Technically opening data refers to making the tool that makes the data available for use. This has most typically taken the form of an open data portal, such as data.gov or data.gov.uk. Dataportals.org gives a list of data portals from around the world. Locally, examples of government open data portals include Municipal Money, the Department of Environmental Affairs GID Data Catalogue, or Stats SA's Quarterly Labour Force Survey.
As you can see from those examples and from the list in the link above, there is a high range of variability in current open data in South Africa. There are examples of data catalogues, links to websites where some data is stored, data sitting behind a visualisation tool that may or may not be directly accessible, contact details for where the data can be requested offline, and true open data portals. So what are the standards for technically opening data?
So, to some degree, data's technical openness is completely dependent on the user. If every presumed user of a certain dataset has a computer and access to the internet and the skills to work with spreadsheets and speaks english, then releasing a dataset in CSV format on an open data portal in english is open data.
If some of those users do not have access to the internet, doesn't have a computer, doesn't speak english as a first language, and doesn't have the skills to process and work with a tabular dataset, then open data in this form is not actually open to them.
As mentioned in the beginning of the toolkit, South African is going online at a rapid rate, the skills barrier to a basic tabular dataset is fairly low, and most of our citizens speak conversational english (not to diminish the negative context for why this is the status quo).
This report is a good example of how a city (New York) undertook research to understand "data poverty" and the barriers that exist to reaching everyone with open data.
With this in mind, here is a list of standards from the Open Data Handbook about Technical Openness:
Data should be priced at no more than a reasonable cost of reproduction, preferably as a free download from the Internet. This pricing model is achieved because your agency should not undertake any cost when it provides data for use.
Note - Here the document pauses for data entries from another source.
-- ==== Sys2Proof/Laws/NamedPipes.lean ====
section
/-!
SUPPORT. One lemma for each operation of Tables, Clerk, Parse, Arrive, Flags, Operands, Stall, Editor, Tails: it writes no register but those it names (`RegsOnly`).
-/
namespace Sys2Proof.Laws

open Sys2Proof.Machine

variable {rs : List RegName} {s0 : State}

theorem Named.setEntries (s : State) (t : Nat) (l : List Entry) (hk : RegsOnly rs s0 s) (r_desc : RegName.desc ∈ rs)
    : RegsOnly rs s0 (setEntries s t l) := by
  unfold Sys2Proof.Machine.setEntries
  with_reducible repeat' first
    | assumption | apply Named.setReg | apply RegIn.desc | simp only [Named.upd] | dsimp only | split | intro

theorem Named.modEntry (s : State) (t h : Nat) (f : Entry → Entry) (hk : RegsOnly rs s0 s) (r_desc : RegName.desc ∈ rs)
    : RegsOnly rs s0 (modEntry s t h f) := by
  unfold Sys2Proof.Machine.modEntry
  with_reducible repeat' first
    | assumption | apply Named.setEntries | simp only [Named.upd] | dsimp only | split | intro

theorem Named.delEntry (s : State) (t h : Nat) (hk : RegsOnly rs s0 s) (r_desc : RegName.desc ∈ rs)
    : RegsOnly rs s0 (delEntry s t h) := by
  unfold Sys2Proof.Machine.delEntry
  with_reducible repeat' first
    | assumption | apply Named.setEntries | simp only [Named.upd] | dsimp only | split | intro

theorem Named.addEntry (s : State) (t : Nat) (e : Entry) (hk : RegsOnly rs s0 s) (r_desc : RegName.desc ∈ rs)
    : RegsOnly rs s0 (addEntry s t e) := by
  unfold Sys2Proof.Machine.addEntry
  with_reducible repeat' first
    | assumption | apply Named.setEntries | simp only [Named.upd] | dsimp only | split | intro

theorem Named.logChange (s : State) (t : Nat) (e : Entry) (handles : List Nat) (hk : RegsOnly rs s0 s)
    : RegsOnly rs s0 (logChange s t e handles) := by
  unfold Sys2Proof.Machine.logChange
  with_reducible repeat' first
    | assumption | apply Named.setDom | simp only [Named.upd] | dsimp only | split | intro

theorem Named.clerkCount (s : State) (k : Nat) (hk : RegsOnly rs s0 s) (r_clerkCount : RegName.clerkCount ∈ rs)
    : RegsOnly rs s0 (clerkCount s k) := by
  unfold Sys2Proof.Machine.clerkCount
  with_reducible repeat' first
    | assumption | apply Named.add64 | apply RegIn.clerkCount | apply RegIn.clerkCount4 | simp only [Named.upd] | dsimp only
    | split | intro

theorem Named.learnLoss (s : State) (k : Nat) (hk : RegsOnly rs s0 s) (r_fltCount2 : RegName.fltCount2 ∈ rs)
    (r_escCfg : RegName.escCfg ∈ rs) (r_clerkCount : RegName.clerkCount ∈ rs) : RegsOnly rs s0 (learnLoss s k) := by
  unfold Sys2Proof.Machine.learnLoss
  with_reducible repeat' first
    | assumption | apply Named.raiseLimited | apply Named.clerkCount | simp only [Named.upd] | dsimp only | split | intro

theorem Named.tblInsertAt (s : State) (c : HostCmd) (t : Nat) (k : TblKey) (hk : RegsOnly rs s0 s)
    (r_desc : RegName.desc ∈ rs) : RegsOnly rs s0 (tblInsertAt s c t k).1 := by
  unfold Sys2Proof.Machine.tblInsertAt
  with_reducible repeat' first
    | assumption | apply Named.drawn | apply Named.addEntry | apply Named.logChange | simp only [Named.upd] | dsimp only
    | split | intro

theorem Named.tblUpdateAt (s : State) (c : HostCmd) (t : Nat) (k : TblKey) (hk : RegsOnly rs s0 s)
    (r_desc : RegName.desc ∈ rs) : RegsOnly rs s0 (tblUpdateAt s c t k).1 := by
  unfold Sys2Proof.Machine.tblUpdateAt
  with_reducible repeat' first
    | assumption | apply Named.modEntry | apply Named.drawn | apply Named.logChange | apply Named.addEntry
    | simp only [Named.upd] | dsimp only | split | intro

theorem Named.tblDeleteAt (s : State) (c : HostCmd) (t : Nat) (k : TblKey) (hk : RegsOnly rs s0 s)
    (r_desc : RegName.desc ∈ rs) : RegsOnly rs s0 (tblDeleteAt s c t k).1 := by
  unfold Sys2Proof.Machine.tblDeleteAt
  with_reducible repeat' first
    | assumption | apply Named.logChange | apply Named.modEntry | apply Named.delEntry | apply Named.foldl
    | apply Named.foldl1 | simp only [Named.upd] | dsimp only | split | intro

theorem Named.fixedUpdate (s : State) (c : HostCmd) (t : Nat) (hk : RegsOnly rs s0 s)
    : RegsOnly rs s0 (fixedUpdate s c t).1 := by
  unfold Sys2Proof.Machine.fixedUpdate
  with_reducible repeat' first
    | assumption | simp only [Named.upd] | dsimp only | split | intro
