theorem Named.resetSecurity (s : State) (hk : RegsOnly rs s0 s) (r_orphanCtrl : RegName.orphanCtrl ∈ rs)
    (r_orphanLog : RegName.orphanLog ∈ rs) (r_fltCount2 : RegName.fltCount2 ∈ rs) (r_escCfg : RegName.escCfg ∈ rs)
    (r_peerStatus : RegName.peerStatus ∈ rs) (r_secStatus : RegName.secStatus ∈ rs) (r_slotStatus : RegName.slotStatus ∈ rs)
    (r_portState : RegName.portState ∈ rs) : RegsOnly rs s0 (resetSecurity s) := by
  unfold Sys2Proof.Machine.resetSecurity
  with_reducible repeat' first
    | assumption | apply Named.forEach | apply Named.complete | apply Named.endSession | apply Named.wipeSlots
    | simp only [Named.upd] | dsimp only | split | intro

theorem Named.islandEffect (n : Nat) (s : State) (hk : RegsOnly rs s0 s) (r_bringup : RegName.bringup ∈ rs)
    (r_orphanCtrl : RegName.orphanCtrl ∈ rs) (r_orphanLog : RegName.orphanLog ∈ rs) (r_fltRec : RegName.fltRec ∈ rs)
    (r_fltFirst : RegName.fltFirst ∈ rs) (r_fltCount0 : RegName.fltCount0 ∈ rs) (r_fltCount1 : RegName.fltCount1 ∈ rs)
    (r_fltCount2 : RegName.fltCount2 ∈ rs) (r_escCfg : RegName.escCfg ∈ rs) (r_portLatency : RegName.portLatency ∈ rs)
    (r_tokenCtrl : RegName.tokenCtrl ∈ rs) (r_peerStatus : RegName.peerStatus ∈ rs) (r_secStatus : RegName.secStatus ∈ rs)
    (r_slotStatus : RegName.slotStatus ∈ rs) (r_portsUp : RegName.portsUp ∈ rs) (r_evtLanes : RegName.evtLanes ∈ rs)
    (r_portState : RegName.portState ∈ rs) (r_stateCtrl : RegName.stateCtrl ∈ rs) (r_mktStatus : RegName.mktStatus ∈ rs)
    (r_poolFree : RegName.poolFree ∈ rs) (r_mktCount0 : RegName.mktCount0 ∈ rs) (r_mktCount3 : RegName.mktCount3 ∈ rs)
    (r_mktCount4 : RegName.mktCount4 ∈ rs) (r_mktCount5 : RegName.mktCount5 ∈ rs) (r_mktCount6 : RegName.mktCount6 ∈ rs)
    (r_partUsed : RegName.partUsed ∈ rs) (r_qcfgPitch : RegName.qcfgPitch ∈ rs) (r_qcfgOcc : RegName.qcfgOcc ∈ rs)
    (r_pfcState : RegName.pfcState ∈ rs) (r_ingUsed : RegName.ingUsed ∈ rs) (r_hdrmUsed : RegName.hdrmUsed ∈ rs)
    (r_stagingFree : RegName.stagingFree ∈ rs) (r_splCount : RegName.splCount ∈ rs) (r_stackStatus : RegName.stackStatus ∈ rs)
    (r_phyStatus : RegName.phyStatus ∈ rs) (r_qspillStatus : RegName.qspillStatus ∈ rs) (r_talCount : RegName.talCount ∈ rs)
    (r_pmcCount : RegName.pmcCount ∈ rs) : RegsOnly rs s0 (islandEffect n s) := by
  unfold Sys2Proof.Machine.islandEffect
  with_reducible repeat' first
    | assumption | apply Named.resetPipe | apply Named.resetLanes | apply Named.faultLookups | apply Named.abandonReads
    | apply Named.resetPhy | apply Named.resetSecurity | simp only [Named.upd] | dsimp only | split | intro

theorem Named.startIsland (s : State) (n : Nat) (hk : RegsOnly rs s0 s) (r_bringup : RegName.bringup ∈ rs)
    (r_orphanCtrl : RegName.orphanCtrl ∈ rs) (r_orphanLog : RegName.orphanLog ∈ rs) (r_fltRec : RegName.fltRec ∈ rs)
    (r_fltFirst : RegName.fltFirst ∈ rs) (r_fltCount0 : RegName.fltCount0 ∈ rs) (r_fltCount1 : RegName.fltCount1 ∈ rs)
    (r_fltCount2 : RegName.fltCount2 ∈ rs) (r_escCfg : RegName.escCfg ∈ rs) (r_portLatency : RegName.portLatency ∈ rs)
    (r_tokenCtrl : RegName.tokenCtrl ∈ rs) (r_peerStatus : RegName.peerStatus ∈ rs) (r_secStatus : RegName.secStatus ∈ rs)
    (r_slotStatus : RegName.slotStatus ∈ rs) (r_portsUp : RegName.portsUp ∈ rs) (r_evtLanes : RegName.evtLanes ∈ rs)
    (r_portState : RegName.portState ∈ rs) (r_stateCtrl : RegName.stateCtrl ∈ rs) (r_mktStatus : RegName.mktStatus ∈ rs)
    (r_poolFree : RegName.poolFree ∈ rs) (r_mktCount0 : RegName.mktCount0 ∈ rs) (r_mktCount3 : RegName.mktCount3 ∈ rs)
    (r_mktCount4 : RegName.mktCount4 ∈ rs) (r_mktCount5 : RegName.mktCount5 ∈ rs) (r_mktCount6 : RegName.mktCount6 ∈ rs)
    (r_partUsed : RegName.partUsed ∈ rs) (r_qcfgPitch : RegName.qcfgPitch ∈ rs) (r_qcfgOcc : RegName.qcfgOcc ∈ rs)
    (r_pfcState : RegName.pfcState ∈ rs) (r_ingUsed : RegName.ingUsed ∈ rs) (r_hdrmUsed : RegName.hdrmUsed ∈ rs)
    (r_stagingFree : RegName.stagingFree ∈ rs) (r_splCount : RegName.splCount ∈ rs) (r_stackStatus : RegName.stackStatus ∈ rs)
    (r_phyStatus : RegName.phyStatus ∈ rs) (r_qspillStatus : RegName.qspillStatus ∈ rs) (r_talCount : RegName.talCount ∈ rs)
    (r_pmcCount : RegName.pmcCount ∈ rs) : RegsOnly rs s0 (startIsland s n) := by
  unfold Sys2Proof.Machine.startIsland
  with_reducible repeat' first
    | assumption | apply Named.islandEffect | apply Named.setTop | simp only [Named.upd] | dsimp only | split | intro
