/-- PORT_CFG after EN has gone to 0. -/
theorem reg_disabled (hl : l < 1152) (hen : new.getLsbD 31 = false) : reg (portDown (portCfgSet s l new) l) (aPortCfg l) = new := by
  rw [reg_portDown (midBlock_portCfg hl) _ hl portCfg_ne_portState portsUp_ne_portCfg (portCfg_ne_evtLanes (by decide)),
    reg_setBit_same, reg_portCfgSet_same, ← hen, fset_fset_bit]

/-- A write that is applied leaves its value. -/
theorem reg_portCfgApplied (hl : l < 1152) : reg (portCfgApplied s l new) (aPortCfg l) = new := by
  cases hnew : new.getLsbD 31 <;> cases hold : (reg s (aPortCfg l)).getLsbD 31 <;> rw [portCfgApplied, hnew, hold]
  case false.false => exact reg_portCfgSet_same.trans (by rw [hold, ← hnew, fset_bit_self])
  case false.true => exact reg_disabled hl hnew
  case true.false => exact reg_enabled hl hnew
  case true.true => exact reg_portCfgSet_same.trans (by rw [hold, ← hnew, fset_bit_self])

/-- A configuration write is applied to a lane in DISABLED, and where it keeps the fields. -/
theorem portCfgWrite_applies {value : Word} (hl : l < 1152) (hr : s.top.inReset = false) (hs : shut s (aPortCfg l) = false)
    (hfree : (regBit s (aPortCfg l) 31 = false ∧ portState s l = 0)
      ∨ portCfgNew (reg s (aPortCfg l)) value &&& 0x7FFFFFFF = reg s (aPortCfg l) &&& 0x7FFFFFFF) :
    portCfgWrite l value s = portCfgApplied s l (portCfgNew (reg s (aPortCfg l)) value) := by
  have hok : portCfgRefused s l (portCfgNew (reg s (aPortCfg l)) value) = false := by
    rcases hfree with ⟨hen, hst⟩ | hsame
    · rw [portCfgRefused, show (reg s (aPortCfg l)).getLsbD 31 = false from hen, hst]
      rfl
    · rw [portCfgRefused, hsame, bne_self_eq_false, Bool.and_false]
  rw [portCfgWrite_eq hl hr hs, hok]
  rfl

theorem portCfgWrite_refuses {value : Word} (hl : l < 1152) (hr : s.top.inReset = false) (hs : shut s (aPortCfg l) = false)
    (hbusy : regBit s (aPortCfg l) 31 = true ∨ portState s l ≠ 0)
    (hother : portCfgNew (reg s (aPortCfg l)) value &&& 0x7FFFFFFF ≠ reg s (aPortCfg l) &&& 0x7FFFFFFF) :
    portCfgWrite l value s = lanErr s l 0 := by
  have hno : portCfgRefused s l (portCfgNew (reg s (aPortCfg l)) value) = true := by
    rw [portCfgRefused, Bool.and_eq_true, Bool.or_eq_true]
    exact ⟨hbusy.imp id fun h => by simpa using h, by simpa using hother⟩
  rw [portCfgWrite_eq hl hr hs, hno]
  rfl

/-- A bit above the field that was replaced. -/
theorem getLsbD_fset_above (w : Word) {hi i : Nat} (lo v : Nat) (hhi : hi < i) (hi32 : i < 32) :
    (fset w hi lo v).getLsbD i = w.getLsbD i := by
  rw [getLsbD_fset, if_neg (by omega), decide_eq_true hi32, Bool.true_and]

/-- EN stands in every write. -/
theorem getLsbD_portCfgNew (old value : Word) : (portCfgNew old value).getLsbD 31 = value.getLsbD 31 := by
  have hkeep : ∀ (c : Prop) [Decidable c] (w : Word) (hi lo v : Nat), hi < 31 →
      (if c then fset w hi lo v else w).getLsbD 31 = w.getLsbD 31 := fun c _ w hi lo v h => by
    split
    · exact getLsbD_fset_above w lo v h (by decide)
    · rfl
  have hmask : (value &&& 0xFC003FFF).getLsbD 31 = value.getLsbD 31 := by simp
  rw [portCfgNew, hkeep _ _ _ _ _ (by decide), hkeep _ _ _ _ _ (by decide), hkeep _ _ _ _ _ (by decide), hmask]

/-- The rate of a write that keeps it. -/
theorem fget_rate_portCfgNew {old value : Word} (h : fget value 30 29 = fget old 30 29) :
    fget (portCfgNew old value) 30 29 = fget old 30 29 := by
  have hkeep : ∀ (c : Prop) [Decidable c] (w : Word) (hi lo v : Nat), hi < 29 →
      fget (if c then fset w hi lo v else w) 30 29 = fget w 30 29 := fun c _ w hi lo v hlt => by
    split
    · exact fget_fset_ne w v (by decide) (.inr hlt)
    · rfl
  have hmask : fget (value &&& 0xFC003FFF) 30 29 = fget old 30 29 := by
    rw [← h]
    refine Nat.eq_of_testBit_eq fun i => ?_
    rw [testBit_fget, testBit_fget, BitVec.getLsbD_and]
    by_cases hi : i < 2
    · interval_cases i <;> simp
    · simp [hi]
  have hrate : fget old 30 29 < 4 := Nat.mod_lt _ (by decide)
  rw [portCfgNew, hkeep _ _ _ _ _ (by decide), hkeep _ _ _ _ _ (by decide)]
  split
  · rw [fget_fset_same _ _ (by decide)]
    exact Nat.mod_eq_of_lt hrate
  · exact hmask

/-- A lane that a write enables: it starts by its light, or LAN.ERR refuses its mode, or it is no head lane. -/
theorem portEnable_starts (hl : l < 1152) (hr : s.top.inReset = false) (hs : shut s (aPortCfg l) = false)
    (hoff : regBit s (aPortCfg l) 31 = false) (hst : portState s l = 0) :
    Completes (.portEnable l) s fun t => regBit t (aPortCfg l) 31 = true
      ∧ ((portLanes s l).isSome = true → modeReserved s l = false → portState t l = (if portLit s l then 2 else 1))
      ∧ ((portLanes s l).isSome = true → modeReserved s l = true → portState t l = 0 ∧ regBit t (aLan (l / 32) 0x40) 1 = true)
      ∧ (portLanes s l = none → portState t l = 0) := by
  have hmid := midBlock_portState hl
  obtain ⟨value, hvalue⟩ : ∃ v, v = reg s (aPortCfg l) ||| 0x80000000 := ⟨_, rfl⟩
  obtain ⟨new, hnew⟩ : ∃ v, v = portCfgNew (reg s (aPortCfg l)) value := ⟨_, rfl⟩
  have hen : new.getLsbD 31 = true := by
    rw [hnew, getLsbD_portCfgNew, hvalue]
    simp
  have hrate : fget new 30 29 = portRateCfg s l := by
    rw [hnew]
    refine fget_rate_portCfgNew ?_
    rw [hvalue]
    refine Nat.eq_of_testBit_eq fun i => ?_
    rw [testBit_fget, testBit_fget, BitVec.getLsbD_or]
    by_cases hi : i < 2
    · interval_cases i <;> simp
    · simp [hi]
  have hlanes : portLanes (portCfgSet s l new) l = portLanes s l := portLanes_portCfgSet
  have hmode : modeReserved (portCfgSet s l new) l = modeReserved s l := by
    refine modeReserved_congr ?_ hlanes
    rw [portRateCfg, regF, reg_portCfgSet_same, fget_fset_ne _ _ (by decide) (by decide), hrate]
  have hexec : exec (.portEnable l) s = .next (noteClash (portUp (portCfgSet s l new) l) l) := by
    change Host.Outcome.next (portCfgWrite l (reg s (aPortCfg l) ||| 0x80000000) s) = _
    rw [← hvalue, portCfgWrite_applies hl hr hs (.inl ⟨hoff, hst⟩), ← hnew, portCfgApplied, hen,
      show (reg s (aPortCfg l)).getLsbD 31 = false from hoff]
    rfl
  have hclash : ∀ u, portState (noteClash u l) l = portState u l := fun u => regF_of_reg (reg_noteClash hmid u hl) _ _
  have hsetEn : portState (setBit (portCfgSet s l new) (aPortCfg l) 31 true) l = 0 :=
    (regF_of_reg (reg_setBit_ne portState_ne_portCfg) _ _).trans (portState_portCfgSet.trans hst)
  refine ⟨_, hexec, ?_, fun hhead hok => ?_, fun hhead hbad => ?_, fun hno => ?_⟩
  · rw [regBit, reg_enabled hl hen, hen]
  · obtain ⟨u, hu, -⟩ := portUp_head (hlanes.symm ▸ hhead) (hmode.trans hok)
    rw [hclash, hu, portState_enterState _ _ _ hl (by split <;> decide), portLit_portCfgSet hl]
  · have hup := portUp_reserved (hlanes.symm ▸ hhead) (hmode.trans hbad)
    rw [hclash, hup]
    constructor
    · exact (regF_of_reg (reg_lanErr hmid _ _ hl (aLane_ne_aLan (by decide) (by decide)) (aLane_ne_aLan (by decide) (by decide)))
        _ _).trans hsetEn
    · rw [regBit_of_reg (reg_noteClash (midBlock_aLan (by omega) (by decide)) _ hl), regBit_lanErr _ hl (by decide)]
  · rw [hclash, portUp_other (hlanes.trans hno), hsetEn]

/-- A lane that a write disables is in DISABLED, and nothing arrives there. -/
theorem portDisable_stops (hl : l < 1152) (hr : s.top.inReset = false) (hs : shut s (aPortCfg l) = false)
    (hon : regBit s (aPortCfg l) 31 = true)
    (hkeep : portCfgNew (reg s (aPortCfg l)) (reg s (aPortCfg l) &&& 0x7FFFFFFF) = reg s (aPortCfg l) &&& 0x7FFFFFFF) :
    Completes (.portDisable l) s fun t => regBit t (aPortCfg l) 31 = false
      ∧ ((portLanes s l).isSome = true → portState t l = 0 ∧ ∀ a ∈ t.pipes.arriving, a.port ≠ l)
      ∧ (portLanes s l = none → portState t l = portState s l) := by
  obtain ⟨new, hnew⟩ : ∃ v, v = reg s (aPortCfg l) &&& 0x7FFFFFFF := ⟨_, rfl⟩
  rw [← hnew] at hkeep
  have hen : new.getLsbD 31 = false := by
    rw [hnew]
    simp
  have hsame : portCfgNew (reg s (aPortCfg l)) new &&& 0x7FFFFFFF = reg s (aPortCfg l) &&& 0x7FFFFFFF := by
    rw [hkeep, hnew, BitVec.and_assoc, BitVec.and_self]
  have hexec : exec (.portDisable l) s = .next (portDown (portCfgSet s l new) l) := by
    change Host.Outcome.next (portCfgWrite l (reg s (aPortCfg l) &&& 0x7FFFFFFF) s) = _
    rw [← hnew, portCfgWrite_applies hl hr hs (.inr hsame), hkeep, portCfgApplied, hen,
      show (reg s (aPortCfg l)).getLsbD 31 = true from hon]
    rfl
  have hlanes : portLanes (portCfgSet s l new) l = portLanes s l := portLanes_portCfgSet
  refine ⟨_, hexec, ?_, fun hhead => ?_, fun hno => ?_⟩
  · rw [regBit, reg_disabled hl hen, hen]
  · obtain ⟨u, hu, -, harr⟩ := portDown_head (((portLanes_setEn _ false).trans hlanes).symm ▸ hhead)
    rw [hu]
    refine ⟨(portState_ladderDone hl).trans (portState_enterState _ _ _ hl (by decide)), fun x hx => ?_⟩
    rw [pipes_ladderDone, pipes_enterState, harr] at hx
    simpa using (List.mem_filter.mp hx).2
  · rw [portDown_other (hlanes.trans hno)]
    exact (regF_of_reg (reg_setBit_ne portState_ne_portCfg) _ _).trans portState_portCfgSet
The data should be available as a complete set. If you have a register which is collected under statute, the entire register should be available for download. A web API or similar service may also be very useful, but they are not a substitutes for bulk access.
Re-use of data held by the public sector should not be subject to patent restrictions. More importantly, making sure that you are providing machine-readable formats allows for greatest re-use. To illustrate this, consider statistics published as PDF (Portable Document Format) documents, often used for high quality printing. While these statistics can be read by humans, they are very hard for a computer to use. This greatly limits the ability for others to re-use that data.
Here are a few policies that will be of great benefit:
Keep it simple,
There are many different ways to make data available to others. The most natural in the Internet age is online publication. There are many variations to this model. At its most basic, agencies make their data available via their websites and a central catalog directs visitors to the appropriate source. However, there are alternatives.
When connectivity is limited or the size of the data extremely large, distribution via other formats can be warranted. This section will also discuss alternatives, which can act to keep prices very low.